Recognition results of different layers in different deep models (Color figure online)

Inspired by the results, whether it is to recognize the normal or rotating samples, the accuracy of VGG16 is the highest. Although DeepBit32 has rotation invariance in certain degree, its recognition performance is not good enough. And we discover the feature representations extract from VGG16 and DeepBit32 are complementary due to its introduced process. Based on this discovery, this paper will combine the two kinds of feature representations effectively, then sort features and select dimensions.

Fig. 7.
figure 7

Classification results of our method on multi-angle (Color figure online)

The test samples of datasets are rotated respectively and the rotation angle is \(5^{\circ }\), \(10^{\circ }\), \(15^{\circ }\), \(20^{\circ }\), \(25^{\circ }\), \(30^{\circ }\), \(45^{\circ }\), \(60^{\circ }\), then we utilize following representations for testing: (1) the feature representations from VGG16 fc6 layer; (2) the feature representations from DeepBit32 fc8 layer; (3) the feature representations combining two model representations directly, named P-DCNNs (parallel DCNNs); (4) the representations consist of two model representations, then conduct feature selection and no dimension selection, named PFE-FS (Parallel Feature Extraction and Feature Sorting); (5) the representations consist of two feature representations, then conduct feature selection and dimension selection which dimension is 3994, named PFE-FDS. The classification and intuitive results are shown in Table 1 and Fig. 7.

Table 1. Recognition results of insulators with multi-angle

For the normal infrared insulators, the recognition accuracy of a single deep model has been very high, so the use of PFE-FDS is not much improvement, but with the angle increases, the recognition accuracy increases faster.

4.3 Multi-angle Scene Recognition

In order to verify the validity of the method we proposed, we select two kinds of similar indoor scene named airport inside and bar from the datasets published for the task of indoor scene recognition. The number of samples is 608 and 603 respectively, we divide the dataset into two parts: 70% of this dataset for training and the remaining 30% for testing, and we performed the same operation on the test set like the above.
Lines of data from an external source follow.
theorem State.sourceAff_of_affSource (h : s.affSource rb = some q) : SourceAff s rb q := by
  rw [State.affSource_eq, Option.ite_none_right_eq_some] at h
  obtain ⟨hwritten, hq⟩ := h
  obtain ⟨hx, hy⟩ := Bool.and_eq_true_iff.1 hwritten
  obtain rfl := Option.some.inj hq
  exact ⟨sourceHolds_of_isWritten hx, sourceHolds_of_isWritten hy⟩

theorem smulpResult_some (r : Reg) (q : Aff) : smulpResult r (some q) = r.value?.bind (smulp · q) := by
  unfold smulpResult
  cases r.value? <;> rfl

/-- SMULP of an unwritten scalar, or of a point that is unwritten, not canonical or without a small table, has no result. -/
theorem smulpResult_eq_none
    (h : (s.source ra).written ≠ allWritten ∨ ∀ q, SourceAff s rb q → CanonicalAff q → ∃ j ∈ jacMultiples 16 q, j.z = 0) :
    smulpResult (s.source ra) (s.affSource rb) = none := by
  rcases h with hscalar | hpoint
  · exact smulpResult_eq_none_of_scalar hscalar _
  · cases haff : s.affSource rb with
    | none => exact smulpResult_none _
    | some q =>
      rw [smulpResult_some, Option.bind_eq_none_iff]
      exact fun k _ => smulp_eq_none (hpoint q (State.sourceAff_of_affSource haff)) k

/-- SMULP of a written scalar and a written canonical point with a small table writes the window product over it. -/
theorem exec_smulp_holds (hrd : rd.val ≤ 13) (hrb : rb.val ≤ 14) (hk : SourceHolds s ra k) (hq : SourceAff s rb q) (hcanonical : CanonicalAff q)
    (hz : ∀ j ∈ jacMultiples 16 q, j.z ≠ 0) :
    ∃ t, exec (.smulp rd ra rb) s = .next t ∧ HoldsJac t rd (windowProduct (affMultiples 16 q) (k.toNat % Config.n)) :=
  exec_holdsJac (exec_smulp rd ra rb s) (by simp [hrd, hrb])
    (by rw [State.affSource_eq_some hq, hk.smulpResult, smulp_eq_some hcanonical hz])

end Sys2Proof.Machine
end

section
/-!
CERTIFICATES. The statements of 44_scalar: the digits, what SMULG and SMULP write, and the small table.
-/
namespace Sys2Proof.Machine

open Sys2Proof.Claims

/-- Settles O31: the digit by the top bit of the window value. -/
theorem boothDigitIsTheSignedDigit : Obligations.BoothDigitIsTheSignedDigit := by
  intro w u hw hu
  rw [digitValue_booth hu, booth_sign_iff hu, topBit_eq hu]
  refine ⟨?_, booth_mag_le hw hu, ?_⟩
  · split <;> simp
  · split <;> simp [*]

/-- Settles O32: the digits telescope, and nothing is left above the last window of either width. -/
theorem boothDigitsSumToTheScalar : Obligations.BoothDigitsSumToTheScalar := by
  intro k
  simp only [digitValue_booth_window, reduceScalar_eq_mod]
  exact ⟨trivial, sum_signedDigit_eq_scalar (two_mul_reduced_lt k (by decide)), sum_signedDigit_eq_scalar (two_mul_reduced_lt k (by decide))⟩

/-- Settles O34: SMULG's result over the table made ready. -/
theorem smulgWritesTheTableProduct : Obligations.SmulgWritesTheTableProduct := by
  intro rd ra k s hrd hk htable
  obtain ⟨t, hexec, hholds⟩ := exec_smulg_holds hrd hk htable
  exact ⟨t, hexec, hholds, smulg_table_ready htable hexec⟩

/-- Settles O35: no digit, or one digit, of the table product; and no result of an unwritten scalar. -/
theorem smulgOnSpecialScalars : Obligations.SmulgOnSpecialScalars := by
  intro rd ra s hrd htable
  refine ⟨fun k hk hzero => ?_, fun k i j hk hj hj32 hlt hscalar => ?_, fun hunwritten => ?_⟩
  · rw [← tableProduct_zero, ← hzero]
    exact exec_smulg_holds hrd hk htable
  · have hpow : 2 ^ (6 * i) < 2 ^ 256 := (Nat.le_mul_of_pos_left _ hj).trans_lt (hlt.trans (by decide))
    have hwindow : 6 * i < 256 := (Nat.pow_lt_pow_iff_right (by decide)).1 hpow
    have hreduced : k.toNat % Config.n = j * 2 ^ (6 * i) := by rw [hscalar, Nat.mod_eq_of_lt hlt]
    rw [← tableProduct_mul_two_pow hj hj32 (by omega), ← hreduced]
    exact exec_smulg_holds hrd hk htable
  · have hexec := exec_smulg_eq_next hrd htable ra
    rw [smulgResult_eq_none hunwritten] at hexec
    obtain ⟨hx, hy, hz⟩ := unspec_writeJac s.ensureTable rd
    exact ⟨_, hexec, hx, hy, hz, exec_next_completed hexec, smulg_table_ready htable hexec⟩

/-- Settles O36: SMULP's result is its window product, or none. -/
theorem smulpWritesTheProductOrUnspec : Obligations.SmulpWritesTheProductOrUnspec := by
  intro rd ra rb s hrd hrb
  exact ⟨fun k q hk hq hcanonical hz => exec_smulp_holds hrd hrb hk hq hcanonical hz,
    fun h => exec_holdsUnspecJac (exec_smulp rd ra rb s) (by simp [hrd, hrb]) (smulpResult_eq_none h)⟩

/-- Settles O37: the length and the entries of a row of multiples. -/
theorem smallTableHoldsTheMultiples : Obligations.SmallTableHoldsTheMultiples := by
  intro q n hn hq hz
  exact ⟨affMultiples_length hn q, affMultiples_getD_zero n q _, affMultiples_tangentSum hq hz _,
    fun e he hlast => affMultiples_chordSum hz he hlast _⟩

/-- Settles O38: the window products of 0 and 1 over the small table, whose entry 0 is the point. -/
theorem smulpOnZeroAndOne : Obligations.SmulpOnZeroAndOne := by
  intro rd ra rb k q s hrd hrb hk hq hcanonical hz
  have hexec := exec_smulp_holds hrd hrb hk hq hcanonical hz
  constructor
  · intro hzero
    rwa [hzero, windowProduct_zero] at hexec
  · intro hone
    rwa [hone, windowProduct_one, affMultiples_getD_zero] at hexec

end Sys2Proof.Machine
end

section
/-!
SUPPORT. Commands and steps that go on: a command completes exactly when it is well-formed, with its destinations written, and the engine's turn
answers a next state from every state of the invariant.
-/
namespace Sys2Proof.Machine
The scene dataset and its feature map of each convolutional layer are shown in Fig. 8, and experimental results are shown in Table 2.

Fig. 8.
figure 8

Indoor image and its feature map

Table 2. Recognition results of indoor scene with multi-angle

For indoor scene recognition task, the recognition accuracy is highest when the dimension is 4004. The recognition results indicate that our proposed method outperforms the other two methods in precision.

From the results of the above experiments, we can see that the accuracy of our proposed method is not only higher than the two separate models, but higher than the accuracy of combining representations directly, and the contrast results of last two columns reflect the necessity select the feature and dimension. The experimental results of indoor scene recognition show that our proposed method is not only effective for multi-angle infrared insulator recognition, but also can be applied to multi-angle visible image recognition.

5 Conclusion

Infrared imaging has advantages in inspecting abnormal heating in electrical equipment, and it is efficient, reliable and non-destructive. However, most of the recognition and detection are conducted manually. With a great quantity of insulators to be inspected, the automatic recognition and localization method is needed.

In the light of the problem that the insulator recognition method is sensitive to the change of angles, and the recognition accuracy is low, a feature representation method for infrared insulators is proposed. Because of the few samples of infrared insulators, the data requirements of training model can not be met. We introduce the feature representations generation method PFE-FDS based on parallel DCNNs. The method doesn’t need to do any direct finetune which needs a lot of time, realize the leap from feature designing to feature learning, then sort the feature and select its dimension to obtain the feature representations with robust rotation invariance and no redundancy. The high accuracy shows the efficiency of the proposed method. Then the method will be applied to practice.